См. Введение API set_output для примера использования API.
- Параметры:
- преобразовать{“default”, “pandas”, “polars”}, по умолчанию=None
Настройка вывода
transformиfit_transform."default": Формат вывода трансформера по умолчанию"pandas": DataFrame вывод"polars": Вывод PolarsNone: Конфигурация преобразования не изменена
Добавлено в версии 1.4:
"polars"опция была добавлена.
- Возвращает:
- selfэкземпляр estimator
Экземпляр оценщика.
- set_params(**params)[источник]#
Установить параметры оценщика из ансамбля.
Допустимые ключи параметров можно перечислить с помощью
get_params(). Обратите внимание, что вы можете напрямую устанавливать параметры оценщиков, содержащихся вestimators.- Параметры:
- **paramsименованные аргументы
Конкретные параметры с использованием, например,
set_params(parameter_name=new_value). Кроме того, помимо установки параметров модели, отдельная модель в ансамбле также может быть настроена или удалена путем установки значения 'drop'.
- Возвращает:
- selfobject
Экземпляр оценщика.
- set_score_request(*, sample_weight: bool | None | str = '$UNCHANGED$') VotingRegressor[источник]#
Настроить, следует ли запрашивать передачу метаданных в
scoreметод.Обратите внимание, что этот метод актуален только тогда, когда этот оценщик используется как под-оценщик внутри мета-оценщик и маршрутизация метаданных включена с помощью
enable_metadata_routing=True(см.sklearn.set_config). Пожалуйста, проверьте Руководство пользователя о том, как работает механизм маршрутизации.Варианты для каждого параметра:
True: запрашиваются метаданные и передаютсяscoreесли предоставлено.
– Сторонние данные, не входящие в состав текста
/-- A command goes into execution. -/
def begin' (h : Hdr) (k : OutKind) (s : State) : State :=
  if s.host.outs.any (fun o => o.sq == h.sq && o.cid == h.cid) then s
  else { s with host := { s.host with outs := s.host.outs ++ [⟨h.sq, h.cid, h.ord, k⟩] } }

/-- A command waits inside the drive. -/
def hold (h : Hdr) (c : Instr) (w : Why) (s : State) : State :=
  { s with host := { s.host with held := s.host.held ++ [⟨h, c, w⟩] } }

/-- An asynchronous event: posted on an outstanding request, kept while there is none, and not posted again until its log page
has been read with RAE clear (R102, R430). -/
def raiseEvent (e : Event) (s : State) : State :=
  if s.host.masked.contains e.lid then s
  else match s.host.aers with
    | cid :: r =>
      post 0 cid stOk (e.kind + 256 * e.info + 65536 * e.lid) (Blob.zero 0)
        { s with host := { s.host with aers := r, masked := e.lid :: s.host.masked } }
    | [] =>
      if s.host.waiting.contains e then s
      else { s with host := { s.host with waiting := s.host.waiting ++ [e] } }

/-- An event of type Vendor Specific that names a log page. -/
def vendorEvent (lid : Nat) (s : State) : State := raiseEvent ⟨7, 0, lid⟩ s

/-- A SMART / Health event (log 11). -/
def healthEvent (info : Nat) (s : State) : State := raiseEvent ⟨1, info, 2⟩ s

/-- A bit of Critical Warning becomes set, and its event is posted. -/
def setCritical (bitNo info : Nat) (s : State) : State :=
  if s.host.critWarn.testBit bitNo then s
  else healthEvent info { s with host := { s.host with critWarn := s.host.critWarn ||| 2 ^ bitNo } }

/-- A bit of Critical Warning clears. -/
def clearCritical (bitNo : Nat) (s : State) : State :=
  if s.host.critWarn.testBit bitNo then { s with host := { s.host with critWarn := s.host.critWarn ^^^ 2 ^ bitNo } }
  else s

/-- Reliability degraded: bit 2 of Critical Warning (R373). -/
def degradeReliability (s : State) : State := setCritical 2 0 s

/-- The endurance group is read-only (R107). -/
def State.readOnly (s : State) : Bool := s.host.critWarn.testBit 3

/-! ### Admission of host commands -/

/-- The drive runs: its rails are up and no whole-drive reset holds it. -/
def State.up (s : State) : Bool := s.power.down == .up

/-- The controller fetches commands: the link is up, CC.EN and CSTS.RDY are set and no shutdown has ended (R390). -/
def State.serving (s : State) : Bool :=
  s.up && s.host.link && s.host.en && s.host.rdy && s.host.shst != 2 && !s.host.perst

/-- A command of this header is fetched: its queue exists and is not being deleted (R95, R100). -/
def State.fetches (s : State) (h : Hdr) : Bool :=
  s.serving && (h.sq == 0 || s.host.sqs.any fun q => q.id == h.sq) && !(s.host.deletes.any fun d => d.qid == h.sq)

/-- Admin commands that NVM Express Base permits during a sanitize (R406, log 12): queues, Abort, Identify, Get Log Page,
features, events. -/
def sanitizePermits (op : Nat) : Bool := [0x00, 0x01, 0x02, 0x04, 0x05, 0x06, 0x08, 0x09, 0x0A, 0x0C].contains op

/-- Opcodes that the recovery controller answers (R396). -/
def recoveryAnswers (op : Nat) : Bool := [0x06, 0x10, 0x11].contains op

/-- Admission of an admin command by opcode (R9, R89, R97, R396, R406). -/
def admitAdmin (h : Hdr) (op : Nat) (k : State → State) (s : State) : State :=
  if !(s.fetches h && h.sq == 0) then s
  else if s.fw.recovery && !recoveryAnswers op then finish h stInvalidOpcode s
  else if h.rsvd || h.ord || h.proxy then finish h stInvalidField s
  else if s.sec.sanitize.isSome && !sanitizePermits op then finish h stSanitizing s
  else k s

/-- A command of this header must wait for its queue (R97). -/
def State.mustOrder (s : State) (h : Hdr) : Bool :=
  s.host.outs.any (fun o => o.sq == h.sq && o.cid != h.cid && (h.ord || o.ord)) ||
  s.host.held.any (fun c => c.hdr.sq == h.sq && c.hdr.cid != h.cid && (h.ord || c.hdr.ord))

/-- Admission of an I/O command (R9, R95, R97, R307, R406). `proxyOk` holds for a Read only. -/
def admitIo (h : Hdr) (c : Instr) (proxyOk : Bool) (k : State → State) (s : State) : State :=
  if !(s.fetches h && h.sq != 0) then s
  else if s.mustOrder h then hold h c .order s
  else if s.host.outs.length ≥ 65536 then hold h c .resource s
  else if h.rsvd || (h.proxy && !proxyOk) then finish h stInvalidField s
  else if s.sec.sanitize.isSome then finish h stSanitizing s
  else k s

/-! ### Classrooms -/

/-- The entry of a mapped classroom (R33, R34). -/
def State.room? (s : State) (room : Nat) : Option Room := s.img.active.rooms.find? fun r => r.room == room

/-- New work of a changed classroom waits while an Activate is outstanding (R56 step 2). -/
def State.activateHolds (s : State) (room : Nat) : Bool :=
  match s.img.activation with
  | some a => !a.inEffect && a.changed.contains room
  | none => false

/-- The staging of a Train Step of the classroom is being copied (R276). -/
def State.copyHolds (s : State) (room : Nat) : Bool :=
  s.train.steps.any fun t => t.room == room && (match t.phase with
    | .copying _ => true
    | _ => false)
Запрос игнорируется, если метаданные не предоставлены.False: метаданные не запрашиваются, и мета-оценщик не передаст их вscore.None: метаданные не запрашиваются, и мета-оценщик выдаст ошибку, если пользователь предоставит их.str: метаданные должны передаваться мета-оценщику с этим заданным псевдонимом вместо исходного имени.
По умолчанию (
sklearn.utils.metadata_routing.UNCHANGED) сохраняет существующий запрос. Это позволяет изменять запрос для некоторых параметров, но не для других.Добавлено в версии 1.3.
- Параметры:
- sample_weightstr, True, False или None, по умолчанию=sklearn.utils.metadata_routing.UNCHANGED
Маршрутизация метаданных для
sample_weightпараметр вscore.
- Возвращает:
- selfobject
Обновленный объект.
- преобразовать(X)[источник]#
Возвращает предсказания для X для каждого оценщика.
- Параметры:
- X{array-like, sparse matrix} формы (n_samples, n_features)
Входные образцы.
- Возвращает:
- предсказанияndarray формы (n_samples, n_classifiers)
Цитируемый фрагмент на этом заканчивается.